Data Formats

The DIP database provides access to the interaction and sequence data in a variety of formats:

PSI-MI (MIF) - Molecular Interaction XML Format co-developed by us and other interaction data providers participating in the HUPO Proteomics Standards Initiative (HUPO-PSI) is a rich, XML-based format that can be used to describe interactions between a wide range of molecular types, for example nucleic acids, chemical entities, and molecular complexes. It can capture extensive details about each supported molecular interaction, including the biological and experimental role of each molecule within that interaction and detailed description of interacting domains.

We provide access to the sets of original curation records created by DIP curators according to the IMEx curation rules. These, together with the records imported from other active members of the IMEx consortium, constitute the primary, most complete set of the DIP experimental data. In addition, we generate number of files that organize experimental information about protein-protein interactions known to DIP into species-specific datasets of varying confidence.

MITAB2.5 - MITAB is a simpler, tab-delimited format developed within the HUPO Proteomics Standards Initiative (HUPO-PSI) for the benefit of users who require only minimal information in an easy to access configuration.
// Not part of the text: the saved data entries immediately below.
-- ==== Sys2Proof/Machine/System.lean ====
section
/-! DEFINITION. FENCE, ECALL and EBREAK (43_system.md R240 to R249). The environment-call handler is the one the spec fixes (R249). -/

namespace Sys2Proof.Machine

/-- a7 = x17, the call number (R241). -/
def regA7 : RegIdx := 17#5
/-- a0 = x10, the first argument and the place of the answer (R241). -/
def regA0 : RegIdx := 10#5
/-- a1 = x11, the buffer (R241). -/
def regA1 : RegIdx := 11#5
/-- a2 = x12, the length (R243, D16). -/
def regA2 : RegIdx := 12#5

/-- Exit (R242): `Halt(x[10])`. -/
def State.ecallExit (s : State) : Act := do
  let code ← s.readX regA0
  .ok (s.halt code)

/-- The buffer check of a write or read: a length of 0 is never out of range (R243, R244, D17). -/
def State.checkBuffer (s : State) (buf len : Word) : Except StopReason Unit :=
  if 0 < len.toNat ∧ ¬ s.InRange buf len.toNat then .error (.ecallOutOfRange buf len) else .ok ()

/-- What a write leaves (R243): the event logged, the host's draw in a0, the pc advanced. -/
def State.hostWrite (s : State) (bytes : List Byte) : State :=
  let r := Config.hostWriteResult s.hostDraws 1 bytes
  let t : State := { s with hostLog := s.hostLog ++ [HostEvent.write 1 bytes], hostDraws := s.hostDraws + 1 }
  (t.writeX regA0 r).advance

/-- The bytes the host answers a read of `n` with, at most `n` of them (R244, R245). -/
def hostBytes (draw n : Nat) : List Byte :=
  (List.range (Config.hostReadCount draw 0 n).val).map (Config.hostReadByte draw 0 n)

/-- What a read leaves (R244): the host's bytes at the buffer, the event logged, the host's draw in a0, the pc
advanced. -/
def State.hostRead (s : State) (buf : Word) (n : Nat) : State :=
  let bytes := hostBytes s.hostDraws n
  let r := Config.hostReadResult s.hostDraws 0 n
  let t : State := { s with
    mem := s.mem.writeBytes buf.toNat bytes
    hostLog := s.hostLog ++ [HostEvent.read 0 n bytes]
    hostDraws := s.hostDraws + 1 }
  (t.writeX regA0 r).advance

/-- Write (R243). -/
def State.ecallWrite (s : State) : Act := do
  let fd ← s.readX regA0
  let buf ← s.readX regA1
  let len ← s.readX regA2
  if fd ≠ 1#32 then .error (.unsupportedEcall 64#32 (some fd))
  else
    s.checkBuffer buf len
    .ok (s.hostWrite (s.mem.readBytes buf.toNat len.toNat))

/-- Read (R244). -/
def State.ecallRead (s : State) : Act := do
  let fd ← s.readX regA0
  let buf ← s.readX regA1
  let len ← s.readX regA2
  if fd ≠ 0#32 then .error (.unsupportedEcall 63#32 (some fd))
  else
    s.checkBuffer buf len
    .ok (s.hostRead buf len.toNat)

/-- The environment call by its number (R241, R246, R247). -/
def State.ecall (s : State) : Act := do
  let n ← s.readX regA7
  if n = 93#32 then s.ecallExit
  else if n = 64#32 then s.ecallWrite
  else if n = 63#32 then s.ecallRead
  else .error (.unsupportedEcall n none)

/-- FENCE (R240): a no-op that advances the pc and reads no register. -/
def execFence (rd : RegIdx) (funct3 : BitVec 3) (rs1 : RegIdx) (imm : Word) (s : State) : Out :=
  complete (.fence rd funct3 rs1 imm) s (.ok s.advance)

/-- ECALL (R241): environment call; funct3, rs1 and rd are not examined (R122). -/
def execEcall (rd : RegIdx) (funct3 : BitVec 3) (rs1 : RegIdx) (s : State) : Out :=
  complete (.ecall rd funct3 rs1) s (s.ecall)

/-- EBREAK (R248): raises Breakpoint, always. -/
def execEbreak (rd : RegIdx) (funct3 : BitVec 3) (rs1 : RegIdx) (s : State) : Out :=
  complete (.ebreak rd funct3 rs1) s (.error .breakpoint)

end Sys2Proof.Machine
end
FASTA - Sequences of the proteins participating in interactions reported by DIP are provided in the form of FASTA files. The sequence of each protein, together with its DIP, RefSeq and Uniprot accessions is presented as a modified FASTA entry:

      >dip:DIP-310N|refseq:NP_116614|uniprot:P60010
      MDSEVAALVIDNGSGMCKAGFAGDDAPRAVFPSIVGRPRHQGIMVGMGQKDSYVGDEAQSKRGILTLRYPIEHGI    
      VTNWDDMEKIWHHTFYNELRVAPEEHPVLLTEAPMNPKSNREKMTQIMFETFNVPAFYVSIQAVLSLYSSGRTTG    
      IVLDSGDGVTHVVPIYAGFSLPHAILRIDLAGRDLTDYLMKILSERGYSFSTTAEREIVRDIKEKLCYVALDFEQ    
      EMQTAAQSSSIEKSYELPDGQVITIGNERFRAPEALFHPSVLGLESAGIDQTTYNSIMKCDVDVRKELYGNIVMS    
      GGTTMFPGIAERMQKEITALAPSSMKVKIIAPPERKYSVWIGGSILASLTTFQQMWISKQEYDESGPSIVHHKCF


XIN (legacy) - This is a legacy XML format that was used before introduction of PSI-MI (MIF). All information that was available in the original XIN files is now provided within the newest PSI-MI and MITAB files. A rudimentary description of the XIN format can be found here.